FP相談でよく聞かれるのが「住宅ローンを払いながら教育費も貯められますか?」という質問です。結論から言うと家計の見直しが先──なのですが、見直すにも「いつ、いくら重なるのか」が見えていない家庭がほとんどです。

うちの長女のとき実際に、長女の中学入学準備費用と住宅ローンのボーナス払いが同じ月に重なって青ざめた経験があります。入学準備費12万円とボーナス払い15万円が同月に来ると、その月だけで27万円が一気に飛んでいきます。

この記事では、FP相談1,500件の実績から見えてきた「ダブルパンチ期」の構造と、家計が破綻する前に打てる防衛策を3ステップで整理します。

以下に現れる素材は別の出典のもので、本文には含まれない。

/-- MONITOR_STATE_CHANGE (R48 to R51, R125, R140, R153): the lengths are 3 and 48 for HALL, 8 and 8 for TEMP, 5 and 5 for LOADV. A run
that has reached its length changes the state and returns to 0. HALL goes to the MAGNET condition, with its latch, its event, the trip
condition and the LATCH request (R149, R160, R162; log entry 34, DEDUCED); TEMP makes THERMAL follow, behind
an overload trip that is due (log entry 8, DEDUCED); LOADV is for the Switch Controller's open periods alone: there ACTIVE reports BYPASS
present, unless RELAY was found in the period, and ABSENT reports it absent. -/
def Obligations.MonitorChangesState : Prop :=
  ∀ (s : State) (m : Monitor), s.Settled →
    let run := if (s.smp.monitor m).active then (s.smp.monitor m).absentRun else (s.smp.monitor m).activeRun
    let length := match m with
      | .hall => if s.smp.hall.active then 48 else 3
      | .temp => 8
      | .loadv => 5
    (run < length → exec (.monitorStateChange m) s = .next { s with lines := s.said none none [] }) ∧
    (length ≤ run → ∃ t, exec (.monitorStateChange m) s = .next t ∧
      t.smp = s.smp.setMonitor m (if (s.smp.monitor m).active then { s.smp.monitor m with active := false, absentRun := 0 }
        else { s.smp.monitor m with active := true, activeRun := 0 }) ∧
      t = { s with
        lines := s.said none none [], smp := t.smp, tam := t.tam, sw := t.sw, log := t.log
        path := { s.path with jobs := t.path.jobs }
        sto := { s.sto with waiting := t.sto.waiting, stage := t.sto.stage, further := t.sto.further } } ∧
      (m = .hall → t.tam.magnet = (!s.smp.hall.active) ∧ ConditionTaken s t .magnet (!s.smp.hall.active)) ∧
      (m = .temp → s.sw.awaitRecord = false → t.sw.tempHot = (!s.smp.temp.active) ∧
        t.sw.reasons = { s.sw.reasons with
          thermal := !s.smp.temp.active
          limit := s.sw.reasons.limit || (250 ≤ s.sw.overRun && !s.smp.temp.active && !s.sw.reasons.thermal) }) ∧
      (m = .loadv → s.sw.openPeriod = false → t.sw = s.sw ∧ t.tam = s.tam) ∧
      (m = .loadv → s.sw.openPeriod = true → s.sw.relay = .opened →
        let reported := s.smp.loadv.active = false ∧ s.sw.relayFound = false
        let reports := (reported ∧ s.sw.bypass = false) ∨ (s.smp.loadv.active = true ∧ s.sw.bypass = true)
        t.sw.bypass = (if reported then true else if s.smp.loadv.active then false else s.sw.bypass) ∧
        (reports → t.tam.bypass = t.sw.bypass ∧
          ConditionTaken { s with sw := { s.sw with bypass := t.sw.bypass } } t .bypass t.sw.bypass) ∧
        (¬ reports → t.sw = s.sw ∧ t.tam = s.tam ∧ t.log = s.log ∧ t.sto = s.sto)))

「ダブルパンチ期」とは何か──教育費と住宅ローンが同時に家計を圧迫する構造

住宅購入の平均年齢は30代後半〜40代前半。第一子の誕生から住宅購入までの期間を考えると、子どもが中学〜大学に進む時期に住宅ローンの残高がまだ大きい家庭が多数派です。

文部科学省「令和5年度子供の学習費調査」によると、公立中学3年間の学習費総額は約162.6万円(年約54.2万円)。このうち60%以上が学校外活動費、つまり塾代が主因です。中学3年になると塾代だけで年39万円に達するケースも珍しくありません。

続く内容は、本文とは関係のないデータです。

-- ==== Sys2Proof/Tests/Slice0.lean ====
section
/-! SUPPORT. The model's own tests. The expected values are the manual's: its worked examples and sequences, or figures worked out by
hand from its rules; each test names its source. Then, for each statement with hypotheses, one theorem that shows states and operands
that meet them. -/

namespace Sys2Proof.Tests

open Sys2Proof Sys2Proof.Machine

-- One test after the other: a `decide +kernel` waits for every theorem before it, and would hold a thread of its own while it waits.
set_option Elab.async false

/-! ## Well-formedness -/

/-- R182: the code of SEAL does name an instruction. -/
theorem test_wf_refuses_named_code : (Instr.unknownInstruction 0x5E).wf = false := by decide

/-- 12.7: 0x00 names none. -/
theorem test_wf_unknown_code : (Instr.unknownInstruction 0x00).wf = true := by decide

/-- The table gives no bits, so no word spells a command and the queue stays as it is. -/
theorem test_no_word_spells_a_command : (State.reset.withFetchWord 8 1).pending = [] := by decide

/-! ## States to test on -/

/-- No open reason. -/
def noReasons : Reasons := { Reasons.cold with unset := false }

/-- A part that runs, CONFIGURED, with an account, its relay CLOSED and nothing waiting. The regions are the manual's (chapter 2,
worked example). -/
def running : State := { State.reset with
  path := { State.reset.path with causeStartUp := false, mirror := some 0 }
  win := { State.reset.win with
    configured := true
    table := [⟨2, 2, .sealedRegion⟩, ⟨4, 2, .account⟩, ⟨6, 16, .log⟩, ⟨510, 1, .inbox⟩, ⟨511, 1, .live⟩] }
  smp := { State.reset.smp with loop := .locked, conv := .calibrated }
  eng := { State.reset.eng with account := true, credit := 12345, rate := 1850, limit := 2000, allow := 20000, repUnset := false }
  sto := { State.reset.sto with state := .loaded, slot := some .a }
  sw := { State.reset.sw with
    relay := .closed, reasons := noReasons, held := false, awaitRecord := false, unconfigured := false, rateUnset := false
    account := .loaded, buttonOn := true, button := .released }
  tam := { State.reset.tam with loaded := true }
  log := { State.reset.log with ring := some { first := 6, pages := 2 }, recovering := false }
  sup := { State.reset.sup with phase := .running, raised := false, step := .noStep } }

/-- A memory-class transaction of the host, in this phase, with this window. -/
def hosted (phase : UpPhase) (window : Option Window) : State := { running with
  path := { running.path with owner := .host, phase := phase, window := window, segOpen := true, memClass := true } }

/-- A job that holds the segment. -/
def working (kind : JobKind) (stage : JobStage) : State := { running with
  path := { running.path with owner := .own, run := some { kind := kind, stage := stage } } }

/-- A job that waits. -/
def waitingJob (kind : JobKind) : State := { running with path := { running.path with jobs := [kind] } }

/-- An operation at a step. -/
def moving (relay : Relay) (attempt : Nat) (step : OpStep) : State := { running with
  sw := { running.sw with
    relay := relay, op := some { attempt := attempt, step := step, unsync := false, reason := some .credit } } }

/-- A capture that is complete, with this largest magnitude and this sum of squares. -/
def captured (s : State) (largest sum : Nat) : State := { s with
  smp := { s.smp with capture := .running, capCount := 64, capMax := largest, capSum := sum } }

/-- The state after a command. -/
def after (c : Instr) (s : State) : State :=
  match exec c s with
  | .next t => t
  | .fault _ => s
  | .refused _ => s

/-- A read that gave these bytes. -/
def read (n : Nat) (bs : List Byte) : ReadResult n := .bytes (Vector.ofFn fun i => bs.getD i.val 0)

/-! ## Chapters 1 and 2 -/

/-- R1: a select that differs from the strap in a bit that the mask frees. -/
theorem test_select_mask_frees : isMemoryClass 0b000 0b001 0x51 = true := by decide

/-- R1: and in one that it does not free. -/
theorem test_select_mask_holds : isMemoryClass 0b000 0b001 0x52 = false := by decide

/-- 1, worked sequence: an address byte while a job holds the segment is answered NACK and nothing is carried. -/
theorem test_addressByte_busy :
    (after (.addressByte 0x50 .read true) (working .commit .commitPoll)).lines =
      { hostAck := some false, hostByte := none, seg := [], pdo := none } := by decide +kernel

/-- 2, worked example: the word address 0xFF23 fixes the INBOX page's window. -/
theorem test_wordAddress_window :
    (after (.wordAddressByte 0x23 true) (hosted (.wordHigh 0xFF true) none)).path.window = some .inbox := by decide +kernel

/-- 2, worked example: 0x02FF is in slot B's page, 0x0B00 in page 22, which is OPEN. -/
theorem test_windows_of_example :
    running.win.windowOf 5 = .account ∧ running.win.windowOf 22 = .openPage ∧ running.win.windowOf 21 = .log := by decide +kernel

/-- R23 and 2, worked example: the table is valid; a LOG region of 65 pages, and LIVE at page 21, are not. -/
theorem test_region_table :
    tableValid running.win.table = true ∧
    tableValid [⟨4, 2, .account⟩, ⟨6, 65, .log⟩, ⟨510, 1, .inbox⟩, ⟨511, 1, .live⟩] = false ∧
    tableValid [⟨4, 2, .account⟩, ⟨6, 16, .log⟩, ⟨510, 1, .inbox⟩, ⟨21, 1, .live⟩] = false := by decide +kernel

/-- R9: an OPEN page's pointer goes from offset 127 to offset 0. -/
theorem test_openPage_wraps :
    (after (.hostWriteDataByte 1 true) { hosted .writing (some .openPage) with
      path := { (hosted .writing (some .openPage)).path with mirror := some 0x0B7F } }).path.mirror = some 0x0B00 := by
  decide +kernel

/-- R7, R158: the first byte for page 0 is refused, and PATH is HELD. -/
theorem test_guarded_page :
    (after (.hostWriteDataByte 1 true) (hosted .pointerSet (some .page0))).lines.seg = [.stop] ∧
    (after (.hostWriteDataByte 1 true) (hosted .pointerSet (some .page0))).tam.latches.path = .held := by decide +kernel

/-- R10: a read crosses pages and wraps at 0xFFFF. -/
theorem test_read_wraps :
    (after (.hostReadDataByte 9 true) { hosted (.reading .acked) none with
      path := { (hosted (.reading .acked) none).path with mirror := some 0xFFFF } }).path.mirror = some 0 := by decide +kernel

/-- 2, worked example: 36 positions past the records the INBOX page reads 0x00, whatever the memory holds. -/
theorem test_read_inbox_view :
    (after (.hostReadDataByte 0xAA true) { hosted (.reading .unread) none with
      path := { (hosted (.reading .unread) none).path with mirror := some 0xFF23 } }).lines.hostByte = some 0 := by
  decide +kernel

/-- R16: a read whose last byte was acknowledged has one byte clocked and discarded at the cut. -/
theorem test_cut_of_read :
    (after .holdLimitExpiry { hosted (.reading .acked) none with
      path := { (hosted (.reading .acked) none).path with jobs := [.commit] } }).lines.seg = [.get false, .stop] := by
  decide +kernel

/-- R3: the URGENT COMMIT comes before an append that waited first. -/
theorem test_job_order :
    ((after .jobGrant { running with path := { running.path with jobs := [.logAppend, .urgentCommit] } }).path.run.map
      (·.kind)) = some .urgentCommit := by decide +kernel

/-- R1, R14: a job's select is 1010 with the exact straps, whatever the mask frees. -/
theorem test_job_select :
    let s := { waitingJob .logAppend with win := { running.win with selectMask := 0b111 } }
    (after .jobGrant { s with path := { s.path with strap := 0b101 } }).lines.seg.map (fun | .own x _ => some x | _ => none) =
      [some 0x55] := by decide +kernel

/-- R3, R20: what else waits between hold exit and the end of its check stands still. -/
theorem test_grant_waits_for_check :
    (after .jobGrant { waitingJob .commit with sup := { running.sup with phase := .resuming, step := .exitCal } }).path.owner =
      .free := by decide +kernel

/-- R8, R18: the clock fault at the STOP of an INBOX write's first byte ends the transaction as a cut does, with the STOP owed. -/
theorem test_clock_fault_at_inbox_stop :
    let t := after .memoryClockFault (after (.hostWriteDataByte 0x21 true)
      { hosted .pointerSet (some .inbox) with path := { (hosted .pointerSet (some .inbox)).path with wordAddr := 0xFF00 } })
    t.path.phase = .cut ∧ t.path.owner = .free ∧ t.path.stopOwed = true ∧ t.path.mirror = none ∧
    t.dec.outcomes.map (·.outcome) = [.malformed] := by decide +kernel

/-- R18: the STOP owed comes before what the job begins next. -/
theorem test_stop_owed_comes_first :
    let t := after .memoryClockFault (working .logAppend .logBody)
    t.lines.seg = [] ∧ (after .memoryClockSeenHigh t).lines.seg = [.stop, .own 0x50 (.write 0 [])] := by decide +kernel

/-- The part as it carries a byte of the host on the memory segment. -/
def carrying (b : CarriedByte) (s : State) : State := s.modPins fun p => { p with midByte := true, carried := some b }

/-- R4, R18: the clock fault while the address byte after a START is carried: the transaction has begun, and ends as at a cut. -/
theorem test_clock_fault_in_address_byte :
    let t := after .memoryClockFault (carrying (.address 0x50 .write) running)
    t.path.phase = .cut ∧ t.path.owner = .free ∧ t.path.stopOwed = true ∧ t.path.mirror = none ∧ t.path.hostPtr = none ∧
    t.pins.carried = none ∧
    (after .memoryClockFault (carrying (.address 0x22 .write) running)).path.hostPtr = running.path.hostPtr := by decide +kernel

/-- R18: the clock held low counts while a byte of the host is carried, and not in the pauses between the host's bytes. -/
theorem test_pauses_do_not_count :
    let s := (hosted .writing (some .openPage)).modPins fun p => { p with msclHigh := false }
    (tick s).path.clockLowTime = 0 ∧ (tick (carrying .later s)).path.clockLowTime = 1 := by decide +kernel

/-! ## Chapter 3 -/

/-- R43: a conversion of -32768 less an offset of 1 saturates. -/
theorem test_sample_saturates : sample 0x8000 1 = -32768 := by decide

/-- R42, R57: v × iL joins the line sum, and iL squared the sum for the Switch Controller. -/
theorem test_frame_sums :
    (after (.frame 100 0xFFFE 3 0) running).eng.sl = -200 ∧ (after (.frame 100 0xFFFE 3 0) running).eng.sn = 300 ∧
    (after (.frame 100 0xFFFE 3 0) running).smp.ilSum = 4 := by decide +kernel

/-- R44: frame 63 ends the block. -/
theorem test_frame_63 :
    (after (.frame 0 0 0 0) { running with smp := { running.smp with framePos := 63 } }).smp.blockDue = true := by decide +kernel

一方、住宅ローンは2026年6月の日銀利上げ(政策金利0.75%→1.0%)を受けて、変動金利が上昇局面に入っています。主要銀行の変動金利は2026年7月時点で1.025%前後。さらに10月の基準金利改定で0.25%程度の追加上昇が見込まれます。

変動金利の上昇が家計に与えるインパクト

残高3,000万円・残り20年のケースで試算すると、金利が0.5%上がるだけで月々の返済額は約6,600円増加し、年間では約7.9万円の負担増になります。これは公立中学1年分の塾代(年約16万円)の半分に相当します。

FP相談の実感として、住宅ローン返済額+教育費の合計が手取り月収の50%を超えると、家計が回らなくなるケースが急増します。具体的に年収500万円台(手取り月約33万円)で子ども2人・公立中学の場合を計算してみましょう。

  • 住宅ローン返済:月9.5万円(残高2,500万円・変動1.0%・残25年)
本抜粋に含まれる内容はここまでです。